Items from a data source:
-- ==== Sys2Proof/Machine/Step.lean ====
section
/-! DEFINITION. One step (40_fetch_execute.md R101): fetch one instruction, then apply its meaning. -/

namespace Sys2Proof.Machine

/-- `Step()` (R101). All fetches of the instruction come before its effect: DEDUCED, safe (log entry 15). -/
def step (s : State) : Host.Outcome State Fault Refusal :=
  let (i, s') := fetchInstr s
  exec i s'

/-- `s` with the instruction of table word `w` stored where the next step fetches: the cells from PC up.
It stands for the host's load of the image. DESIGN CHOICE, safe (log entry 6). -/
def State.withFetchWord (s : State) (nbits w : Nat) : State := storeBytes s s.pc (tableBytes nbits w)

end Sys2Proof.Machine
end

→ Task statement: The answer must restate all of the entries exactly.

→ Finished task:
-- ==== Sys2Proof/Machine/Step.lean ====
section
/-! DEFINITION. One step (40_fetch_execute.md R101): fetch one instruction, then apply its meaning. -/

namespace Sys2Proof.Machine

/-- `Step()` (R101). All fetches of the instruction come before its effect: DEDUCED, safe (log entry 15). -/
def step (s : State) : Host.Outcome State Fault Refusal :=
  let (i, s') := fetchInstr s
  exec i s'

/-- `s` with the instruction of table word `w` stored where the next step fetches: the cells from PC up.
It stands for the host's load of the image. DESIGN CHOICE, safe (log entry 6). -/
def State.withFetchWord (s : State) (nbits w : Nat) : State := storeBytes s s.pc (tableBytes nbits w)

end Sys2Proof.Machine
end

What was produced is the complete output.